BP Oil International Ltd v Glencore Energy UK Ltd [2022] EWHC 499 (Comm)
By a contract of sale, Glencore sold a cargo of oil to BP Oil. The oil was allegedly contaminated by organic chlorides in breach of the quality clause in the contract.
BP’s case was that the cargo was contaminated by organic chlorides at a level shown by testing to be around 11.9 to 15.7 parts per million. BP resold the cargo to an affiliated company (BPE) which intended to process the oil at its German refinery. After the contamination was discovered BPE sold the oil back to BP at a discount. BP sold it to a Spanish affiliate (BPS) and the oil was processed in the Spanish refinery.
BP argued that there had been a breach of the warranty of quality and that it was entitled to damages under the Sale of Goods Act 1979 Pt VI s.53(3) to the difference between the market price of crude oil and the value of the contaminated oil at delivery. Glencore’s argument was that BP had not discharged its burden of proving that the cargo contained an elevated quantity of organic chlorides. Furthermore, Glencore argued that there was no available market for defective goods at the time of delivery.
The Court found in favour of BP. The Court found that there was a contract between the parties based on the ordinary principles of “offer” and “acceptance” and that this was the objective intention of the parties as stated in the relevant exchanges of communications.

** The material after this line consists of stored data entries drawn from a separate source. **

-- ==== Sys2Proof/Machine/Step.lean ====
section
/-! DEFINITION. One step of the machine: one host access, one whole command, or one reset event
(10_state.md R10, R11). -/

namespace Sys2Proof.Machine

/-- One step (log 2). -/
def step (s : State) : Host.Outcome State Fault Refusal := serveNext s

/-- The state whose very next step issues the command word w: the host's write of it to CMD is the next
pending event. A command is never fetched from memory (20_memory.md R54). -/
def State.withFetchWord (s : State) (nbits w : Nat) : State := presentWord s nbits w

end Sys2Proof.Machine
end

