-- ==== Sys2Proof/Laws/State.lean ====
section
/-! SUPPORT. One lemma per field per state update, each true by definition, so that no proof unfolds an update.
A field an update does not write keeps its value. -/

namespace Sys2Proof.Machine

variable (s : State)

/-! ## Ending a command without error (`State.finish`) -/

@[simp] theorem finish_params (n : Nat) : (s.finish n).params = s.params := rfl
@[simp] theorem finish_srcAddr (n : Nat) : (s.finish n).srcAddr = s.srcAddr := rfl
@[simp] theorem finish_srcLen (n : Nat) : (s.finish n).srcLen = s.srcLen := rfl
@[simp] theorem finish_dstAddr (n : Nat) : (s.finish n).dstAddr = s.dstAddr := rfl
@[simp] theorem finish_dstCap (n : Nat) : (s.finish n).dstCap = s.dstCap := rfl
@[simp] theorem finish_aadAddr (n : Nat) : (s.finish n).aadAddr = s.aadAddr := rfl
@[simp] theorem finish_aadLen (n : Nat) : (s.finish n).aadLen = s.aadLen := rfl
@[simp] theorem finish_ivAddr (n : Nat) : (s.finish n).ivAddr = s.ivAddr := rfl
@[simp] theorem finish_ivLen (n : Nat) : (s.finish n).ivLen = s.ivLen := rfl
@[simp] theorem finish_keyAddr (n : Nat) : (s.finish n).keyAddr = s.keyAddr := rfl
@[simp] theorem finish_keyLen (n : Nat) : (s.finish n).keyLen = s.keyLen := rfl
@[simp] theorem finish_auxAddr (n : Nat) : (s.finish n).auxAddr = s.auxAddr := rfl
@[simp] theorem finish_auxLen (n : Nat) : (s.finish n).auxLen = s.auxLen := rfl
@[simp] theorem finish_cfgTagLen (n : Nat) : (s.finish n).cfgTagLen = s.cfgTagLen := rfl
@[simp] theorem finish_cfgDialect (n : Nat) : (s.finish n).cfgDialect = s.cfgDialect := rfl
@[simp] theorem finish_outLen (n : Nat) : (s.finish n).outLen = BitVec.ofNat 64 n := rfl
@[simp] theorem finish_y (n : Nat) : (s.finish n).y = s.y := rfl
@[simp] theorem finish_err (n : Nat) : (s.finish n).err = none := rfl
@[simp] theorem finish_fault (n : Nat) : (s.finish n).fault = s.fault := rfl
@[simp] theorem finish_ks0 (n : Nat) : (s.finish n).ks0 = s.ks0 := rfl
@[simp] theorem finish_ks1 (n : Nat) : (s.finish n).ks1 = s.ks1 := rfl
@[simp] theorem finish_tblV (n : Nat) : (s.finish n).tblV = s.tblV := rfl
@[simp] theorem finish_tbl (n : Nat) : (s.finish n).tbl = s.tbl := rfl
@[simp] theorem finish_active (n : Nat) : (s.finish n).active = s.active := rfl
@[simp] theorem finish_iv (n : Nat) : (s.finish n).iv = s.iv := rfl
@[simp] theorem finish_ksb (n : Nat) : (s.finish n).ksb = s.ksb := rfl
@[simp] theorem finish_kpos (n : Nat) : (s.finish n).kpos = s.kpos := rfl
@[simp] theorem finish_tagLenL (n : Nat) : (s.finish n).tagLenL = s.tagLenL := rfl
@[simp] theorem finish_nonceLenL (n : Nat) : (s.finish n).nonceLenL = s.nonceLenL := rfl
@[simp] theorem finish_dialL (n : Nat) : (s.finish n).dialL = s.dialL := rfl
@[simp] theorem finish_spos (n : Nat) : (s.finish n).spos = s.spos := rfl
@[simp] theorem finish_mem (n : Nat) : (s.finish n).mem = s.mem := rfl
@[simp] theorem finish_pending (n : Nat) : (s.finish n).pending = s.pending := rfl
@[simp] theorem finish_readData (n : Nat) : (s.finish n).readData = s.readData := rfl

/-! ## Taking an error (`State.raise`) -/

@[simp] theorem raise_params (e : Err) : (s.raise e).params = s.params := rfl
@[simp] theorem raise_srcAddr (e : Err) : (s.raise e).srcAddr = s.srcAddr := rfl
@[simp] theorem raise_srcLen (e : Err) : (s.raise e).srcLen = s.srcLen := rfl
@[simp] theorem raise_dstAddr (e : Err) : (s.raise e).dstAddr = s.dstAddr := rfl
@[simp] theorem raise_dstCap (e : Err) : (s.raise e).dstCap = s.dstCap := rfl
@[simp] theorem raise_aadAddr (e : Err) : (s.raise e).aadAddr = s.aadAddr := rfl
@[simp] theorem raise_aadLen (e : Err) : (s.raise e).aadLen = s.aadLen := rfl
@[simp] theorem raise_ivAddr (e : Err) : (s.raise e).ivAddr = s.ivAddr := rfl
@[simp] theorem raise_ivLen (e : Err) : (s.raise e).ivLen = s.ivLen := rfl
@[simp] theorem raise_keyAddr (e : Err) : (s.raise e).keyAddr = s.keyAddr := rfl
@[simp] theorem raise_keyLen (e : Err) : (s.raise e).keyLen = s.keyLen := rfl
@[simp] theorem raise_auxAddr (e : Err) : (s.raise e).auxAddr = s.auxAddr := rfl
@[simp] theorem raise_auxLen (e : Err) : (s.raise e).auxLen = s.auxLen := rfl
@[simp] theorem raise_cfgTagLen (e : Err) : (s.raise e).cfgTagLen = s.cfgTagLen := rfl
@[simp] theorem raise_cfgDialect (e : Err) : (s.raise e).cfgDialect = s.cfgDialect := rfl
@[simp] theorem raise_outLen (e : Err) : (s.raise e).outLen = 0 := rfl
@[simp] theorem raise_y (e : Err) : (s.raise e).y = s.y := rfl
@[simp] theorem raise_err (e : Err) : (s.raise e).err = some e := rfl
@[simp] theorem raise_fault (e : Err) : (s.raise e).fault = (s.fault || isClassP e) := rfl
@[simp] theorem raise_ks0 (e : Err) : (s.raise e).ks0 = s.ks0 := rfl
@[simp] theorem raise_ks1 (e : Err) : (s.raise e).ks1 = s.ks1 := rfl
@[simp] theorem raise_tblV (e : Err) : (s.raise e).tblV = s.tblV := rfl
@[simp] theorem raise_tbl (e : Err) : (s.raise e).tbl = s.tbl := rfl
@[simp] theorem raise_active (e : Err) : (s.raise e).active = s.active := rfl
@[simp] theorem raise_iv (e : Err) : (s.raise e).iv = s.iv := rfl
@[simp] theorem raise_ksb (e : Err) : (s.raise e).ksb = s.ksb := rfl
@[simp] theorem raise_kpos (e : Err) : (s.raise e).kpos = s.kpos := rfl
@[simp] theorem raise_tagLenL (e : Err) : (s.raise e).tagLenL = s.tagLenL := rfl
@[simp] theorem raise_nonceLenL (e : Err) : (s.raise e).nonceLenL = s.nonceLenL := rfl
@[simp] theorem raise_dialL (e : Err) : (s.raise e).dialL = s.dialL := rfl
@[simp] theorem raise_spos (e : Err) : (s.raise e).spos = s.spos := rfl
@[simp] theorem raise_mem (e : Err) : (s.raise e).mem = s.mem := rfl
@[simp] theorem raise_pending (e : Err) : (s.raise e).pending = s.pending := rfl
@[simp] theorem raise_readData (e : Err) : (s.raise e).readData = s.readData := rfl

The Court accepted that the loss claimed was incurred directly as a result of Glencore’s breach of contract as this loss would not have been incurred if the cargo had been on specification. Oil with an elevated level of organic chlorides was not of “usual” quality. The contamination did not come from the vessel. The oil delivered was contaminated and as such could not be said to be of the quality usually delivered at that port.

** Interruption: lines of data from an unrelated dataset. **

-- ==== Sys2Proof/Laws/Checks.lean ====
section
/-! SUPPORT. When the shared check lists pass, in the words of Safety: 43_block_stream_modes.md R142, R143,
42_gcm.md R129, R130, 40_sm4.md R91. -/

namespace Sys2Proof.Machine

theorem failIf_decide_fails {p : Prop} [Decidable p] {e : Err} : (failIf (decide p) e).fails = false ↔ ¬p := by
  rw [failIf_fails, decide_eq_false_iff_not]

/-- The window checks pass exactly where `Windows` holds (R142). -/
theorem windowChecks_pass {s : State} {n : Nat} :
    (∀ c ∈ windowChecks s n, c.fails = false) ↔ Windows s n n := by
  simp only [windowChecks, List.forall_mem_cons, capCheck_fails, busCheck_fails, overlapCheck_fails, region_len,
    region_addr, State.addr, List.not_mem_nil, false_imp_iff, implies_true, and_true, and_assoc]

/-- `BlockChecks(u)` pass exactly where the command can run (R142). -/
theorem blockChecks_pass {u : ModeUnit} {s : State} (h : s.fault = false) :
    (∀ c ∈ blockChecks u s, c.fails = false) ↔ BlockReady u s := by
  rw [blockChecks, List.forall_mem_cons, List.forall_mem_cons, windowChecks_pass, failIf_decide_fails,
    seqCheck_fails, Bool.and_eq_true, bound_iff, ne_eq, not_not]
  exact ⟨fun ⟨a, b, c⟩ => ⟨⟨h, a⟩, b, c⟩, fun ⟨⟨_, a⟩, b, c⟩ => ⟨a, b, c⟩⟩

/-- `StreamChecks(u)` pass exactly where the command can run (R143). -/
theorem streamChecks_pass {u : ModeUnit} {s : State} (h : s.fault = false) :
    (∀ c ∈ streamChecks u s, c.fails = false) ↔ StreamReady u s := by
  rw [streamChecks, List.forall_mem_cons, windowChecks_pass, seqCheck_fails, Bool.and_eq_true, bound_iff]
  exact ⟨fun ⟨a, b⟩ => ⟨⟨h, a⟩, b⟩, fun ⟨⟨_, a⟩, b⟩ => ⟨a, b⟩⟩

/-- The nonce check passes exactly where the nonce has the bound length (R129). -/
theorem nonceCheck_fails {s : State} : (nonceCheck s).fails = false ↔ s.ivLen = s.nonceLenL := by
  rw [nonceCheck, failIf_decide_fails, ne_eq, not_not, State.len, BitVec.toNat_inj]

/-- An OPEN input is long enough exactly where it holds a tag (R130). -/
theorem shortInputCheck_fails {s : State} :
    (shortInputCheck s).fails = false ↔ s.tagLenL.toNat ≤ s.srcLen.toNat := by
  rw [shortInputCheck, failIf_decide_fails, Nat.not_lt]; rfl

/-- The last checks of a SEAL pass exactly where its windows, its aad and the other regions are in place (R129). -/
theorem sealChecks_pass {s : State} {extra : List Region} :
    (∀ c ∈ sealChecks s extra, c.fails = false) ↔
      SealWindows s ∧ InMemory s s.aadAddr.toNat s.aadLen.toNat
        ∧ ∀ r ∈ extra, r.len = 0 ∨ r.addr + r.len ≤ s.params.memSize := by
  simp only [sealChecks, List.forall_mem_cons, List.forall_mem_append, capCheck_fails, busCheck_fails,
    overlapCheck_fails, region_len, region_addr, whole_len, whole_addr, State.addr, State.len, State.tagLen,
    List.not_mem_nil, false_imp_iff, implies_true, and_true, SealWindows, Windows, InMemory, SameOrApart]
  tauto

/-- The last checks of an OPEN pass exactly where its windows, all of src, its aad and the other regions are in
place; that src holds a tag is checked before them (R130). -/
theorem openChecks_pass {s : State} {extra : List Region} :
    (∀ c ∈ openChecks s extra, c.fails = false) ↔
      (InMemory s s.srcAddr.toNat s.srcLen.toNat
        ∧ openLen s ≤ s.dstCap.toNat ∧ InMemory s s.dstAddr.toNat (openLen s)
        ∧ SameOrApart s.dstAddr.toNat (openLen s) s.srcAddr.toNat (openLen s))
      ∧ InMemory s s.aadAddr.toNat s.aadLen.toNat
      ∧ ∀ r ∈ extra, r.len = 0 ∨ r.addr + r.len ≤ s.params.memSize := by
  simp only [openChecks, List.forall_mem_cons, List.forall_mem_append, capCheck_fails, busCheck_fails,
    overlapCheck_fails, region_len, region_addr, whole_len, whole_addr, State.addr, State.len, State.tagLen,
    State.bodyLen, List.not_mem_nil, false_imp_iff, implies_true, and_true, openLen, InMemory, SameOrApart]
  tauto

/-! ## Lengths of results -/

theorem gcmTag_length_le (ks : KeySchedule) (p : List Elem) (t : Nat) (j0 : Block) (aad ct : Bytes) :
    (gcmTag ks p t j0 aad ct).length ≤ t := by
  rw [gcmTag, List.length_take]; omega

theorem ccmTag_length_le (f : Block → Block) (m : Nat) (nonce aad pt : Bytes) :
    (ccmTag f m nonce aad pt).length ≤ m := by
  rw [ccmTag, List.length_take]; omega

theorem gxmTag_length_le (p : List Elem) (t : Nat) (aad ct mask : Bytes) : (gxmTag p t aad ct mask).length ≤ t := by
  rw [gxmTag, xorBytes_length, List.length_take]; omega

@[simp] theorem sm4Lanes_length (f : Block → Block) (s : State) (k : Nat) : (sm4Lanes f s k).length = 16 * k := by
  rw [sm4Lanes, bytesOfBlocks_length, List.length_map, blocksOf_length, fetch_length]
  omega

/-- A sector's result has the sector's length (44_xts_hctr.md R185, R186). -/
theorem xtsSector_length (f mul2 a b : Block → Block) (t : Block) {src : Bytes} (h : 16 ≤ src.length) :
    (xtsSector f mul2 a b t src).length = src.length := by
  unfold xtsSector
  simp only []
  split_ifs with hb
  · simp only [bytesOfBlocks_length, chain_length, blocksOf_length, List.length_take]; omega
  · simp only [List.length_append, bytesOfBlocks_length, chain_length, blocksOf_length, bytesOf_length,
      List.length_take]
    omega

end Sys2Proof.Machine
end

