/-- Of the entries taken in bit-reversed order, a write changes the one it writes. -/
theorem tableEntry_set_bitrev4 {p : List Elem} (hp : p.length = 16) {i j : Nat} (hi : i < 16) (hj : j < 16) (x : Elem) :
    tableEntry (p.set (bitrev4 i) x) (bitrev4 j) = if i = j then x else tableEntry p (bitrev4 j) := by
  have hinj : bitrev4 i = bitrev4 j ↔ i = j :=
    ⟨fun h => by rw [← bitrev4_bitrev4 i hi, h, bitrev4_bitrev4 j hj], congrArg bitrev4⟩
  have hlt : bitrev4 i < p.length := hp ▸ bitrev4_lt i hi
  rw [tableEntry, List.getD, List.getElem?_set, if_pos hlt]
  simp only [hinj]
  split_ifs <;> rfl

/-- The entries filled from the indices below n, in the order TableBuild fills them: the entry from i is the sum of
x^k·e over the bits k of i. -/
def FilledBelow (e : Elem) (n : Nat) (p : List Elem) : Prop :=
  p.length = 16 ∧ ∀ i < n, tableEntry p (bitrev4 i) = polyMul i.testBit e 4

/-- Horner's rule on the bits of an index: its sum is made from that of half the index. -/
theorem polyMul_testBit {i : Nat} (e : Elem) (hi : i < 16) :
    polyMul i.testBit e 4 = gfAdd (gfDouble (polyMul (i / 2).testBit e 4)) (if i % 2 = 1 then e else Elem.zero) := by
  have htop : (i / 2).testBit 3 = false := Nat.testBit_lt_two_pow (by omega)
  have hhalf : polyMul (i / 2).testBit e 4 = polyMul (fun k => i.testBit (1 + k)) e 3 := by
    rw [polyMul, htop, if_neg Bool.false_ne_true, gfAdd_zero]
    exact polyMul_congr fun k _ => by rw [Nat.add_comm, Nat.testBit_succ]
  have hfirst : polyMul i.testBit e 1 = if i % 2 = 1 then e else Elem.zero := by
    simp [polyMul, Nat.testBit_zero]
  rw [polyMul_add _ _ 1 3, hhalf, hfirst, Function.iterate_one, gfAdd_comm]

/-- The two writes for index 2m fill two entries more and keep those filled before. -/
theorem tableStep_fills {e : Elem} {m : Nat} {p : List Elem} (hm0 : 0 < m) (hm : m < 8) (h : FilledBelow e (2 * m) p) :
    FilledBelow e (2 * m + 2) (tableStep e p (2 * m)) := by
  obtain ⟨hlen, hfilled⟩ := h
  have heven : polyMul (2 * m).testBit e 4 = gfDouble (tableEntry p (bitrev4 (2 * m / 2))) := by
    rw [polyMul_testBit e (by omega), hfilled _ (by omega), if_neg (by omega), gfAdd_zero]
  have hodd : polyMul (2 * m + 1).testBit e 4 = gfAdd (gfDouble (tableEntry p (bitrev4 (2 * m / 2)))) e := by
    rw [polyMul_testBit e (by omega), hfilled _ (by omega), if_pos (by omega),
      show (2 * m + 1) / 2 = 2 * m / 2 by omega]
  refine ⟨by simp [tableStep, hlen], fun i hi => ?_⟩
  simp only [tableStep]
  rw [tableEntry_set_bitrev4 (by rw [List.length_set, hlen]) (by omega) (by omega),
    tableEntry_set_bitrev4 hlen (by omega) (by omega), tableEntry_set_bitrev4 hlen (by omega) (by omega), if_pos rfl]
  split_ifs with hsecond hfirst
  · rw [← hsecond, hodd]
  · rw [← hfirst, heven]
  · exact hfilled i (by omega)

/-- The steps for the indices 2 to 2m, one after another. -/
theorem tableSteps_fill {e : Elem} {p : List Elem} (h : FilledBelow e 2 p) {m : Nat} (hm : m ≤ 7) :
    FilledBelow e (2 * (m + 1)) (((List.range m).map fun k => 2 * (k + 1)).foldl (tableStep e) p) := by
  induction m with
  | zero => exact h
  | succ m ih =>
    rw [List.range_succ, List.map_append, List.foldl_append]
    exact tableStep_fills m.succ_pos (by omega) (ih (by omega))

/-- TableBuild starts with the entries from the indices 0 and 1 in place, and its steps fill the others. -/
theorem tableBuild_filled (h : Block) : FilledBelow (elemOfBlock h) 16 (tableBuild h) := by
  have hzero : polyMul (Nat.testBit 0) (elemOfBlock h) 4 = Elem.zero := polyMul_eq_zero fun k _ => Nat.zero_testBit k
  have hone : polyMul (Nat.testBit 1) (elemOfBlock h) 4 = elemOfBlock h := by
    rw [polyMul_testBit _ (by omega), show 1 / 2 = 0 from rfl, hzero, gfDouble_zero]
    exact zero_gfAdd _
  have hinit : FilledBelow (elemOfBlock h) 2 ((List.replicate 16 Elem.zero).set (bitrev4 1) (elemOfBlock h)) := by
    refine ⟨rfl, fun i hi => ?_⟩
    match i with
    | 0 => exact hzero.symm
    | 1 => exact hone.symm
  exact tableSteps_fill hinit (m := 7) le_rfl

/-- Entry j is the sum of x^k·H over the bits of j, the top one first. -/
theorem tableEntry_eq (h : Block) {j : Nat} (hj : j < 16) :
    tableEntry (tableBuild h) j = polyMul (fun k => j.testBit (3 - k)) (elemOfBlock h) 4 := by
  have hentry := (tableBuild_filled h).2 (bitrev4 j) (bitrev4_lt j hj)
  rw [bitrev4_bitrev4 j hj] at hentry
  rw [hentry]
  exact polyMul_congr (bitrev4_testBit j hj)

/-- The first four coefficients of the element whose top four bits are j are the bits of j; the others are 0. -/
theorem coeff_topNibble (j : Nat) {k : Nat} (hk : k < 128) :
    coeff ⟨BitVec.ofNat 64 j <<< 60, 0⟩ k = (decide (k < 4) && j.testBit (3 - k)) := by
  rcases Nat.lt_or_ge k 64 with h64 | h64
  case inl =>
    rw [coeff_low h64, BitVec.getLsbD_shiftLeft, BitVec.getLsbD_ofNat]
    by_cases h4 : k < 4
    · simp [h4, show 63 - k - 60 = 3 - k by omega, show 63 - k < 64 ∧ ¬ 63 - k < 60 ∧ 3 - k < 64 by omega]
    · simp [h4, show 63 - k < 60 by omega]
  case inr =>
    rw [coeff_high h64, decide_eq_false (by omega), Bool.false_and]
    exact BitVec.getLsbD_zero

Normally there is no market for damaged or defective goods and therefore other evidence is needed to fix the value of the goods at the time and place of delivery. In this case, initially, there was no market for the contaminated oil. However, the value of the defective goods could be ascertained by any relevant evidence, such as the price at which the buyer had been able to resell them. The value of the contaminated oil was the price at which the buyer had been able to sell the goods to a sub-buyer with knowledge of their defective condition. The Court also found that Glencore had failed to show that BP Oil acted unreasonably in relation to its duty to mitigate. Glencore had not established that it was likely that an improved offer would have been forthcoming. The expert called by Glencore was not prepared to give evidence that the sale was unreasonable. In any event, there is no failure to mitigate where there is more than one reasonable response open to the wronged party
BP was also entitled to recover certain additional losses for storage, transportation and demurrage paid on other vessels.
This case is of particular interest in those circumstances where goods are delivered damaged and there is no available market to assess the value of the goods. The fact that any relevant evidence can be collected can assist the innocent party to assess the quantum of damages.